Выбрать главу

И вот оно.

Все всегда будет сводиться к прошлому Миллера.

К его прошлому с Эм.

И сейчас я почувствовала, что никогда не стану частью его будущего.

— Ты прав. — Мне не стало лучше. Я не понимала. Я никогда не пойму. Но мне не хотелось, чтобы мой брат знал, почему мне было так больно — почему, когда я находилась на самолете в Европу и сидела в первом классе, стюардессе пришлось принести мне очень много салфеток, а мне казалось, что мое сердце взорвется.

А в это время Миллер проводил время голышом с какими-то незнакомками, которые, очень даже вероятно, не знали его любимый цвет.

Розовый. Это розовый.

Не спрашивайте.

— Я просто… сегодня очень напряженный вечер, ты же знаешь? — Я обернулась в объятиях Джекса и обняла его. — Спасибо за то, что ты — самый лучший старший брат.

У него осунулось лицо, а руки обвились вокруг меня, словно железные обручи.

— Я не такой.

— Такой.

— Нет, Кинс. — Он оттолкнул меня. Он никогда этого не делал раньше. Не отталкивал. — Я действительно не такой.

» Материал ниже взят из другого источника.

-- ==== Sys2Proof/Laws/Memory.lean ====
section
/-! SUPPORT. The laws of MEM: read after write, what a write leaves alone, the canonical form. -/

namespace Sys2Proof.Machine

/-! ## The list of stored bytes -/

theorem Memory.listed_append (m m' : Memory) (x : Nat) :
    Memory.listed (m ++ m') x = (Memory.listed m x).or (Memory.listed m' x) := by
  induction m with
  | nil => simp [Memory.listed]
  | cons c m ih =>
    by_cases h : c.1 = x
    · simp [Memory.listed, h]
    · simp [Memory.listed, h, ih]

theorem Memory.listed_filter (p : Nat → Bool) (m : Memory) (x : Nat) :
    Memory.listed (m.filter fun c => p c.1) x = if p x then Memory.listed m x else none := by
  induction m with
  | nil => simp [Memory.listed]
  | cons c m ih =>
    by_cases hp : p c.1 <;> by_cases hx : c.1 = x
    · subst hx; simp [Memory.listed, hp]
    · simp [hp, Memory.listed, hx, ih]
    · subst hx; simp [hp, ih]
    · simp [hp, Memory.listed, hx, ih]

theorem Memory.listed_cells (a : Nat) (bs : List Byte) (x : Nat) :
    Memory.listed (Memory.cells a bs) x = if a ≤ x then bs[x - a]? else none := by
  induction bs generalizing a with
  | nil => simp [Memory.cells, Memory.listed]
  | cons b bs ih =>
    rcases lt_trichotomy a x with h | h | h
    · have h1 : x - a = (x - (a + 1)) + 1 := by omega
      have h2 : a ≠ x := by omega
      have h3 : a + 1 ≤ x := h
      simp [Memory.cells, Memory.listed, ih, h1, h2, h3, Nat.le_of_lt h]
    · subst h; simp [Memory.cells, Memory.listed]
    · have h1 : ¬ a ≤ x := by omega
      have h2 : a ≠ x := by omega
      have h3 : ¬ a + 1 ≤ x := by omega
      simp [Memory.cells, Memory.listed, ih, h1, h2, h3]

theorem Memory.mem_cells {a : Nat} {bs : List Byte} {c : Host.Cell} (h : c ∈ Memory.cells a bs) :
    a ≤ c.1 ∧ c.1 < a + bs.length := by
  induction bs generalizing a with
  | nil => simp [Memory.cells] at h
  | cons b bs ih =>
    simp only [Memory.cells, List.mem_cons] at h
    rcases h with rfl | h
    · simp
    · have := ih h
      simp only [List.length_cons]
      omega

theorem Memory.cells_pairwise (a : Nat) (bs : List Byte) :
    (Memory.cells a bs).Pairwise fun x y => x.1 < y.1 := by
  induction bs generalizing a with
  | nil => simp [Memory.cells]
  | cons b bs ih =>
    simp only [Memory.cells, List.pairwise_cons]
    exact ⟨fun c hc => by have := Memory.mem_cells hc; omega, ih _⟩

/-- What a write stores, and what it leaves alone. -/
theorem Memory.listed_writeRun (m : Memory) (a : Nat) (bs : List Byte) (x : Nat) :
    Memory.listed (m.writeRun a bs) x
      = if a ≤ x ∧ x < a + bs.length then bs[x - a]? else Memory.listed m x := by
  have h1 := Memory.listed_filter (fun y => decide (y < a)) m x
  have h2 := Memory.listed_filter (fun y => decide (a + bs.length ≤ y)) m x
  simp only [decide_eq_true_eq] at h1 h2
  rw [Memory.writeRun, Memory.listed_append, Memory.listed_append, Memory.listed_cells, h1, h2]
  by_cases hlo : x < a
  · have h3 : ¬ a ≤ x := by omega
    have h4 : ¬ a + bs.length ≤ x := by omega
    simp [hlo, h3, h4]
  · have h3 : a ≤ x := by omega
    by_cases hhi : x < a + bs.length
    · have h4 : ¬ a + bs.length ≤ x := by omega
      simp [hlo, h3, hhi, h4]
    · have h4 : a + bs.length ≤ x := by omega
      have h5 : bs[x - a]? = none := List.getElem?_eq_none (by omega)
      simp [hlo, h3, hhi, h4, h5]

/-- Every write keeps the canonical form. -/
theorem Memory.wf_writeRun {m : Memory} (h : m.wf = true) (a : Nat) (bs : List Byte) :
    (m.writeRun a bs).wf = true := by
  simp only [Memory.wf, decide_eq_true_eq] at h ⊢
  rw [Memory.writeRun, List.pairwise_append, List.pairwise_append]
  refine ⟨⟨h.filter _, Memory.cells_pairwise a bs, ?_⟩, h.filter _, ?_⟩
  · intro x hx y hy
    have h1 := (List.mem_filter.1 hx).2
    have h2 := Memory.mem_cells hy
    simp only [decide_eq_true_eq] at h1
    omega
  · intro x hx y hy
    have h2 := (List.mem_filter.1 hy).2
    simp only [decide_eq_true_eq] at h2
    rcases List.mem_append.1 hx with hx | hx
    · have h1 := (List.mem_filter.1 hx).2
      simp only [decide_eq_true_eq] at h1
      omega
    · have h1 := Memory.mem_cells hx
      omega

/-- A write lists no address but those listed before and those written. -/
theorem Memory.mem_writeRun {m : Memory} {a : Nat} {bs : List Byte} {c : Host.Cell}
    (h : c ∈ m.writeRun a bs) : c ∈ m ∨ (a ≤ c.1 ∧ c.1 < a + bs.length) := by
  rw [Memory.writeRun, List.mem_append, List.mem_append] at h
  rcases h with (h | h) | h
  · exact .inl (List.mem_filter.1 h).1
  · exact .inr (Memory.mem_cells h)
  · exact .inl (List.mem_filter.1 h).1

theorem Memory.writeRun_nil (m : Memory) (a : Nat) (h : m.wf = true) : m.writeRun a [] = m := by
  simp only [Memory.wf, decide_eq_true_eq] at h
  simp only [Memory.writeRun, Memory.cells, List.append_nil, List.length_nil, Nat.add_zero]
  induction m with
  | nil => rfl
  | cons c m ih =>
    rw [List.pairwise_cons] at h
    by_cases hc : c.1 < a
    · have : ¬ a ≤ c.1 := by omega
      simp [hc, this, ih h.2]
    · have h3 : a ≤ c.1 := by omega
      have h4 : m.filter (fun c => decide (c.1 < a)) = [] := by
        rw [List.filter_eq_nil_iff]
        intro d hd
        have := h.1 d hd
        simp only [decide_eq_true_eq]
        omega
      have h5 : m.filter (fun c => decide (a ≤ c.1)) = m := by
        rw [List.filter_eq_self]
        intro d hd
        have := h.1 d hd
        simp only [decide_eq_true_eq]
        omega
      simp [h3, hc, h4, h5]

theorem Memory.listed_eq_none {m : Memory} {a : Nat} (h : ∀ c ∈ m, a < c.1) :
    Memory.listed m a = none := by
  induction m with
  | nil => rfl
  | cons c m ih =>
    have h1 := h c (by simp)
    have h2 : c.1 ≠ a := by omega
    simp [Memory.listed, h2, ih fun d hd => h d (by simp [hd])]

/-- Equal memories are equal data: the canonical form is determined by the stored bytes. -/
theorem Memory.ext_listed {m m' : Memory} (h : m.wf = true) (h' : m'.wf = true)
    (heq : ∀ a, Memory.listed m a = Memory.listed m' a) : m = m' := by
  simp only [Memory.wf, decide_eq_true_eq] at h h'
  induction m generalizing m' with
  | nil =>
    cases m' with
    | nil => rfl
    | cons c m' => simpa [Memory.listed] using heq c.1
  | cons c m ih =>
    cases m' with
    | nil => simpa [Memory.listed] using heq c.1
    | cons c' m' =>
      rw [List.pairwise_cons] at h h'
      have hcc : c = c' := by
        rcases lt_trichotomy c.1 c'.1 with hl | hl | hl
        · have h1 := heq c.1
          have h2 : Memory.listed (c' :: m') c.1 = none :=
            Memory.listed_eq_none fun d hd => by
              rcases List.mem_cons.1 hd with rfl | hd
              · exact hl
              · exact lt_trans hl (h'.1 d hd)
          simp [Memory.listed] at h1 h2
          simp [h2] at h1
        · have h1 := heq c.1
          simp [Memory.listed, hl] at h1
          exact Prod.ext hl h1
        · have h1 := heq c'.1
          have h2 : Memory.listed (c :: m) c'.1 = none :=
            Memory.listed_eq_none fun d hd => by
              rcases List.mem_cons.1 hd with rfl | hd
              · exact hl
              · exact lt_trans hl (h.1 d hd)
          rw [h2] at h1
          simp [Memory.listed] at h1
      subst hcc
      congr 1
      refine ih (h := h.2) (h' := h'.2) fun a => ?_
      by_cases ha : c.1 = a
      · subst ha
        rw [Memory.listed_eq_none h.1, Memory.listed_eq_none h'.1]
      · simpa [Memory.listed, ha] using heq a

/-! ## Reads of the state -/

/-- A byte read depends on MEM and the power-on only. -/
theorem State.readByte_congr {s t : State} (hm : t.mem = s.mem) (he : t.epoch = s.epoch) (a : Nat) :
    t.readByte a = s.readByte a := by simp [State.readByte, hm, he]

theorem State.readBytes_congr {s t : State} (hm : t.mem = s.mem) (he : t.epoch = s.epoch)
    (a n : Nat) : t.readBytes a n = s.readBytes a n := by
  simp [State.readBytes, State.readByte_congr hm he]

@[simp] theorem State.readBytes_length (s : State) (a n : Nat) : (s.readBytes a n).length = n := by
  simp [State.readBytes]

@[simp] theorem State.source_length (s : State) : s.source.length = s.slen.toNat := by
  simp [State.source]

@[simp] theorem freeBytes_length (k n : Nat) : (freeBytes k n).length = n := by simp [freeBytes]

/-- The one law of a byte read after a run of bytes came to stand in MEM. -/
theorem State.readByte_of_writeRun {s t : State} {a : Nat} {bs : List Byte}
    (hm : t.mem = s.mem.writeRun a bs) (he : t.epoch = s.epoch) (x : Nat) :
    t.readByte x = if h : a ≤ x ∧ x < a + bs.length then bs[x - a]'(by omega) else s.readByte x := by
  rw [State.readByte, hm, he, Memory.listed_writeRun]
  by_cases h : a ≤ x ∧ x < a + bs.length
  · have : x - a < bs.length := by omega
    simp [h, this]
  · simp [h, State.readByte]

theorem State.readByte_inside {s t : State} {a : Nat} {bs : List Byte}
    (hm : t.mem = s.mem.writeRun a bs) (he : t.epoch = s.epoch) {i : Nat} (hi : i < bs.length) :
    t.readByte (a + i) = bs[i] := by
  rw [State.readByte_of_writeRun hm he]
  have : a ≤ a + i ∧ a + i < a + bs.length := by omega
  simp [this]

theorem State.readByte_outside {s t : State} {a : Nat} {bs : List Byte}
    (hm : t.mem = s.mem.writeRun a bs) (he : t.epoch = s.epoch) {x : Nat}
    (hx : x < a ∨ a + bs.length ≤ x) : t.readByte x = s.readByte x := by
  rw [State.readByte_of_writeRun hm he]
  have : ¬(a ≤ x ∧ x < a + bs.length) := by omega
  simp [this]

/-- Reading back a run of bytes that was written. -/
theorem State.readBytes_written {s t : State} {a : Nat} {bs : List Byte}
    (hm : t.mem = s.mem.writeRun a bs) (he : t.epoch = s.epoch) :
    t.readBytes a bs.length = bs := by
  apply List.ext_getElem
  · simp
  · intro i h1 h2
    simp [State.readBytes, State.readByte_inside hm he h2]

end Sys2Proof.Machine
end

Я никогда не видела этого взгляда на его лице — он напоминало мне о вине, о такой вине, из-под тяжести которой не выбраться, о такой вине, которая будет следовать за тобой, пока не убьет. Я задыхалась от вины такого рода из-за Андерсона, когда он заставил меня стыдиться самой себя, моего тела.

— Джекс?

— Я знал.

— Знал?

— Об отце, — прошептал он. — Я знал еще до того, как отправил тебя в Европу. Знал.

Мир вокруг меня развалился, сначала на мельчайшие осколки, а затем все сразу: земля ушла из-под ног, и я оказалась на полу на коленях, я пристально смотрела снизу вверх на единственного человека, который поклялся, что никогда меня не подведет — который сказал, что всегда будет моей опорой.

— Ч-что?

— Кинс. — Его глаза наполнились слезами. — Мне жаль, так чертовски жаль, я не хотел, чтобы ты снова заболела, ты же знаешь, как на тебя может повлиять стресс, и в то время все было не так уж плохо. Первый этап химиотерапии сработал, и…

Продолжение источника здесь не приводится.